Select gRNA sequences with the best theoretical quality
HIV-1 Quasi-Conservative gRNAs(Useful) | ||||
---|---|---|---|---|
Sequence | Rating(Zhang) | Rank(Church) | Free Energy(Approx.) | |
GTGTGGAAAATCTCTAGCAGTGG | 71 | - | -1.4 | HIV1_REF_2010 |
TCTAGCAGTGGCGCCCGAACAGG | 97 | - | -1.3 |
In this step, we used the tools from Feng Zhang and George Church to analyze off-target activity. Still, we did BLAST ourselves to verify the results.

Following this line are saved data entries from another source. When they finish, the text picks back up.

-- ==== Sys2Proof/Machine/Ops.lean ====
section
/-! DEFINITION. The named operations every command is written with: the pseudocode primitives of R15, error entry and the
refusal of an engine in ERROR (R141, R146), the way out of an error (R147), reset (R160) and taking the host's next event
(R53). -/

namespace Sys2Proof.Machine

/-- `respond(r, d)`: the command completes with a response code and read data (R15, R60). -/
def respond (r : Resp) (d : Word) (s : State) : State :=
  { s with replies := s.replies ++ [⟨r, d⟩] }

/-- `illegal()`: `respond(ILLEGAL, 0)` with no other effect (R15, R68, R148). -/
def illegal (s : State) : State := respond .illegal 0 s

/-- `emit_image(img)`: append one image to `ENC_OUT` (R15, R31). -/
def emitImage (img : Image) (s : State) : State := { s with encOut := s.encOut ++ [img] }

/-- `emit_bytes(bs)`: append one byte-sequence event to `DEC_OUT` (R15, R31). -/
def emitBytes (bs : List Byte) (s : State) : State := { s with decOut := s.decOut ++ [bs] }

/-- `raise_enc(E)`: error entry of the encoder (R141). The argument is the state as it was before the command, so that
nothing the command wrote survives. -/
def raiseEnc (e : ErrorCode) (s : State) : State :=
  respond .error 0 { s with enc := { s.enc with state := .error, err := e } }

/-- `raise_dec(E)`: error entry of the decoder (R141), on the state as it was before the command. -/
def raiseDec (e : ErrorCode) (s : State) : State :=
  respond .error 0 { s with dec := { s.dec with state := .error, err := e } }

/-- A command other than its CLEAR to an engine in ERROR: `respond(ERROR, 0)` and no change (R146). -/
def engineInError (s : State) : State := respond .error 0 s

/-- Back from an encoder error, or from any run: the encoder at its reset values (R105, R147). -/
def clearEnc (s : State) : State := { s with enc := Encoder.reset }

/-- Back from a decoder error, or from any run: the decoder at its reset values (R126, R147). -/
def clearDec (s : State) : State := { s with dec := Decoder.reset }

/-- A command of the encoder under the legality table (R102, R144 items 2 and 3): refused in ERROR, `ProtocolError` where
the state is not legal for it, else its body. -/
def encoderCommand (legal : EncState → Bool) (body : State → State) (s : State) : State :=
  if s.enc.state = .error then engineInError s
  else if legal s.enc.state then body s
  else raiseEnc .protocolError s

/-- A command of the decoder under the legality table (R120, R144 items 2 and 3). -/
def decoderCommand (legal : DecState → Bool) (body : State → State) (s : State) : State :=
  if s.dec.state = .error then engineInError s
  else if legal s.dec.state then body s
  else raiseDec .protocolError s

/-- The reset event: every host register and engine field at its reset value; the parameters, what was emitted, the
replies given and the host's later events are not affected (R31, R160, R161; notes/assumptions/4.md). -/
def applyReset (s : State) : State :=
  { s with host := HostRegs.reset, enc := Encoder.reset, dec := Decoder.reset }

/-- Take the host's oldest pending event, if there is one (R53; notes/assumptions/1.md). -/
def takeEvent (s : State) : Option (HostEvent × State) :=
  match s.inbox with
  | [] => none
  | ev :: rest => some (ev, { s with inbox := rest })

/-- The host puts an event in front of those pending. -/
def placeEvent (ev : HostEvent) (s : State) : State := { s with inbox := ev :: s.inbox }

end Sys2Proof.Machine
end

We have selected gRNA sequences with the best theoretical quality using the experimental formula by Feng Zhang: $$\prod_{e\in{\mathcal{M}}}\left(1-\space W[e]\right)\times\frac{1}{\left(\frac{(19\space-\space\bar{d})}{19}\times 4\space+\space 1\right)}\times\frac{1}{n^2_{mm}} \\ M=[0,0,0.014,0,0,0.395,0.317,0,0.389,0.079,0.445,\\ 0.508,0.613,0.851,0.732,0.828,0.615,0.804,0.685,0.583]$$
Reference
- Hsu, P. D., Scott, D. A., Weinstein, J. A., Ran, F. A., Konermann, S., Agarwala, V., ... & Zhang, F. (2013). DNA targeting specificity of RNA-guided Cas9 nucleases. Nature biotechnology, 31(9), 827-832.
- Mali, P., Yang, L., Esvelt, K. M., Aach, J., Guell, M., DiCarlo, J. E., ... & Church, G. M. (2013). RNA-guided human genome engineering via Cas9. Science, 339(6121), 823-826.